I do miss them though I have told them this. Recently we went shopping! They got some really really nice jeans and a couple of shirts. They're SO cool! One of Sublime with a creepy face like a zombie and another with naruto and sasuke for me HAHAHAH. It's actually super sick and lovely. Yesterday we went for a walk together -in a way-. They were looking for things for the new apartment while I cooked chicken with rice! They obtained some really really cute things like a new water bottle with cute dog prints and a kitty head bubble lid with a straw!
The truth is I haven't been doing so well mentally or physically. We suspect many very worrying things going on with me, I won't go into much detail but right now my sleep issues are worse than ever and honestly I did wonder if maybe I was just in permanent freeze mode due to some recent issues, but I am hoping after finally sleeping 10 hours for the first time in weeks, I can start to fix my sleeping cycle again ... I hope.
Been getting back into creepypasta, I recently read to my favorite reading of Borrasca and Penpal, hysterical (negative) stories. The frenzy of a reader who isn't just a total drag of monotone and no pauses, no breathing, no entonation. I hate most nosleep-creepypasta narrators because they're so matter of fact "and then and then and end the end", no passion at all. I think I'm too hard on narrators but... idk. I'm just bad with this kind of things.

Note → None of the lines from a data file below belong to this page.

-- ==== Sys2Proof/Certificates/Slice0/Obligations.lean ====
section
/-! DEFINITION. The statements for the provers, each formalising rules of spec/. A bracketed rule number names a rule of
spec/; a log number names the model's own choice, notes/assumptions/<n>.md, that a clause rests on. Where a statement
compares whole key records, an emptied accumulator has smallest and largest 0, which is log 8. -/

section Statements

open Sys2Proof Sys2Proof.Machine

/-! ## The interface -/

/-- The command at the front of the queue leaves it and has its effect; an empty queue idles (log 1). -/
def Obligations.StepRunsFrontCommand : Prop :=
  (∀ (c : Instr) (s : State) (rest : List Instr),
    s.pending = c :: rest → step s = exec c (s.withPending rest)) ∧
  (∀ s : State, s.pending = [] → step s = .next s)

/-- Every command answers a next state, and leaves the queue of waiting commands to `step`. -/
def Obligations.EveryCommandCompletes : Prop :=
  ∀ (c : Instr) (s : State), ∃ t, exec c s = .next t ∧ t.pending = s.pending

/-- The values after power-on and RESETn release (R16, R36, R62, R100, R119, R138, R176, R185), with the register
window's view of them (R184). The model's choices among them: the start-up time is over (log 4), an empty accumulator's
smallest and largest are 0 (log 8), and the frame in progress is off and not inverted (log 11). -/
def Obligations.ResetValues : Prop :=
  let s := State.reset
  s.power = .answering ∧ (∀ c : Channel, s.engine.hop[c] = 0) ∧ s.engine.current = none ∧
  s.scan = ⟨.stopped, none, none, false, 0, 0, false⟩ ∧
  (∀ c : Channel, s.keys[c] = ⟨.off, 0, 0, 0, 0, 0, 0, 0, .none, false, 0, 0, ⟨0, 0, 0, 0, 1⟩, .none⟩) ∧
  (∀ g : GroupId, s.groups[g] = ⟨false, none, none⟩) ∧
  s.queue = ⟨[], .free, 0, 0b1111111, .level, false⟩ ∧
  s.command = ⟨0, 0, ⟨0, .none, 0⟩, none, false, none⟩ ∧ s.trimRun = none ∧
  (∀ c : Channel, s.live.channels[c] =
    ⟨if c.val < 20 then 1#24 <<< c.val else 0, 16, 1, 1023, 16, 40, 20, 0, 2, 2, 0, false⟩) ∧
  s.live.globals = ⟨8, 64, 16, 1, 20, 10, 48, 0b11111, 2, 4, 20, 10, 0, 480, 560⟩ ∧
  s.live.scan.count = 0 ∧
  (∀ g : GroupId, s.live.groups[g].kind = 0 ∧ s.live.groups[g].count = 0 ∧ s.live.groups[g].moveThreshold = 1) ∧
  s.store.staging = s.store.live ∧ s.store.snapshot = none ∧
  (∀ i : LineId, s.lines[i] = ⟨.off, false, 0, 0, 0, false, false, 0, none, 0, false⟩) ∧
  s.port.pointer = 0 ∧ s.port.page = 0 ∧ s.port.latch = none ∧ s.port.writeIgnored = false ∧
  s.port.transaction = none ∧
  (∀ a : Fin 32, s.liveByte (BitVec.ofNat 8 a.val) =
    if a.val = 0 then 0xD2 else if a.val = 1 then 0x11 else if a.val = 0x0A then 0x7F else if a.val = 0x0B then 1 else 0)

/-- The invariants of the part hold after reset. -/
def Obligations.InvariantsAtReset : Prop :=
  let s := State.reset
  s.queue.Sound ∧ s.OffUnlisted ∧ s.NearFits ∧ s.store.Valid ∧ s.Controlled ∧ s.Measuring ∧ s.HopsFit ∧
  s.LinesRest ∧ s.GroupsFit ∧ s.ModeQuiet ∧ s.BaselinesFit
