-- ==== Sys2Proof/Laws/Frame.lean ====
section
/-! SUPPORT. The frame of every shared operation: the fields of the state it does not touch. -/

namespace Sys2Proof.Machine

variable (s : State)

@[simp] theorem State.driveFrom_frame (b : State) :
    (State.driveFrom b s).power = s.power ∧ (State.driveFrom b s).port = s.port ∧
      (State.driveFrom b s).store = s.store ∧ (State.driveFrom b s).engine = s.engine ∧
      (State.driveFrom b s).scan = s.scan ∧ (State.driveFrom b s).keys = s.keys ∧
      (State.driveFrom b s).groups = s.groups ∧ (State.driveFrom b s).queue = s.queue ∧
      (State.driveFrom b s).command = s.command ∧ (State.driveFrom b s).trimRun = s.trimRun ∧
      (State.driveFrom b s).freeDraws = s.freeDraws ∧ (State.driveFrom b s).pending = s.pending := by
  simp [State.driveFrom]

@[simp] theorem State.offer_frame (r : EventRecord) :
    (s.offer r).power = s.power ∧ (s.offer r).port = s.port ∧ (s.offer r).store = s.store ∧
      (s.offer r).engine = s.engine ∧ (s.offer r).scan = s.scan ∧ (s.offer r).keys = s.keys ∧
      (s.offer r).groups = s.groups ∧ (s.offer r).command = s.command ∧ (s.offer r).trimRun = s.trimRun ∧
      (s.offer r).lines = s.lines ∧ (s.offer r).freeDraws = s.freeDraws ∧ (s.offer r).pending = s.pending := by
  simp [State.offer]

@[simp] theorem State.offerAll_frame (rs : List EventRecord) :
    (s.offerAll rs).power = s.power ∧ (s.offerAll rs).port = s.port ∧ (s.offerAll rs).store = s.store ∧
      (s.offerAll rs).engine = s.engine ∧ (s.offerAll rs).scan = s.scan ∧ (s.offerAll rs).keys = s.keys ∧
      (s.offerAll rs).groups = s.groups ∧ (s.offerAll rs).command = s.command ∧
      (s.offerAll rs).trimRun = s.trimRun ∧ (s.offerAll rs).lines = s.lines ∧
      (s.offerAll rs).freeDraws = s.freeDraws ∧ (s.offerAll rs).pending = s.pending := by
  simp [State.offerAll]

@[simp] theorem State.changeMode_frame (m : Mode) (c : ModeCause) (b : Byte) :
    (s.changeMode m c b).power = s.power ∧ (s.changeMode m c b).port = s.port ∧
      (s.changeMode m c b).store = s.store ∧ (s.changeMode m c b).engine = s.engine ∧
      (s.changeMode m c b).keys = s.keys ∧ (s.changeMode m c b).groups = s.groups ∧
      (s.changeMode m c b).command = s.command ∧ (s.changeMode m c b).trimRun = s.trimRun ∧
      (s.changeMode m c b).lines = s.lines ∧ (s.changeMode m c b).freeDraws = s.freeDraws ∧
      (s.changeMode m c b).pending = s.pending := by
  simp [State.changeMode]

@[simp] theorem State.clearInactivity_frame :
    (s.clearInactivity).power = s.power ∧ (s.clearInactivity).port = s.port ∧
      (s.clearInactivity).store = s.store ∧ (s.clearInactivity).engine = s.engine ∧
      (s.clearInactivity).keys = s.keys ∧ (s.clearInactivity).groups = s.groups ∧
      (s.clearInactivity).queue = s.queue ∧ (s.clearInactivity).command = s.command ∧
      (s.clearInactivity).trimRun = s.trimRun ∧ (s.clearInactivity).lines = s.lines ∧
      (s.clearInactivity).freeDraws = s.freeDraws ∧ (s.clearInactivity).pending = s.pending := by
  simp [State.clearInactivity]

@[simp] theorem State.endCommand_frame (code : Byte) (r : ResultCode) (d : Byte) :
    (s.endCommand code r d).power = s.power ∧ (s.endCommand code r d).port = s.port ∧
      (s.endCommand code r d).store = s.store ∧ (s.endCommand code r d).engine = s.engine ∧
      (s.endCommand code r d).scan = s.scan ∧ (s.endCommand code r d).keys = s.keys ∧
      (s.endCommand code r d).groups = s.groups ∧ (s.endCommand code r d).trimRun = s.trimRun ∧
      (s.endCommand code r d).lines = s.lines ∧ (s.endCommand code r d).freeDraws = s.freeDraws ∧
      (s.endCommand code r d).pending = s.pending := by
  unfold State.endCommand; (repeat' split) <;> simp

Recently I read "Why does my boyfriend have things from my childhood", I have to admit the story gripped me from the very first moment. The writer definitely knows what they are doing and even though I was disappointed by the lack of answers I can say that this is a story that is good as hell and really works with the "open ending" trope fantastically. You can make up what happened in your mind and fill the gaps yourself! It's awesome. Originally I was going to complain about it but instead I sat with the story and really processed it before I wrote about it! And it did help! So small victories, small victories!
I also read "Playland", my fucking lord, that story had me by the balls the whole time, it's like the hysteria of parenthood takes over in the grand scheme of things to attack your mind as hard as it humanly can. If you're a parent, I think this story will work on you in a particularly evil way. Just the very last sight of Lily made me shudder, and realize just how insane this story was. I hated it in a good way, terrifying!
Besides that I have been playing Story of Seasons Pioneers of Olive Town. My husband actually bought me that game last year and I took a bit of a break in between things. Other than that I don't really have much to say. I've just been tired, mentally out of it. I have work to do so it's about time I get to it. Goodnight.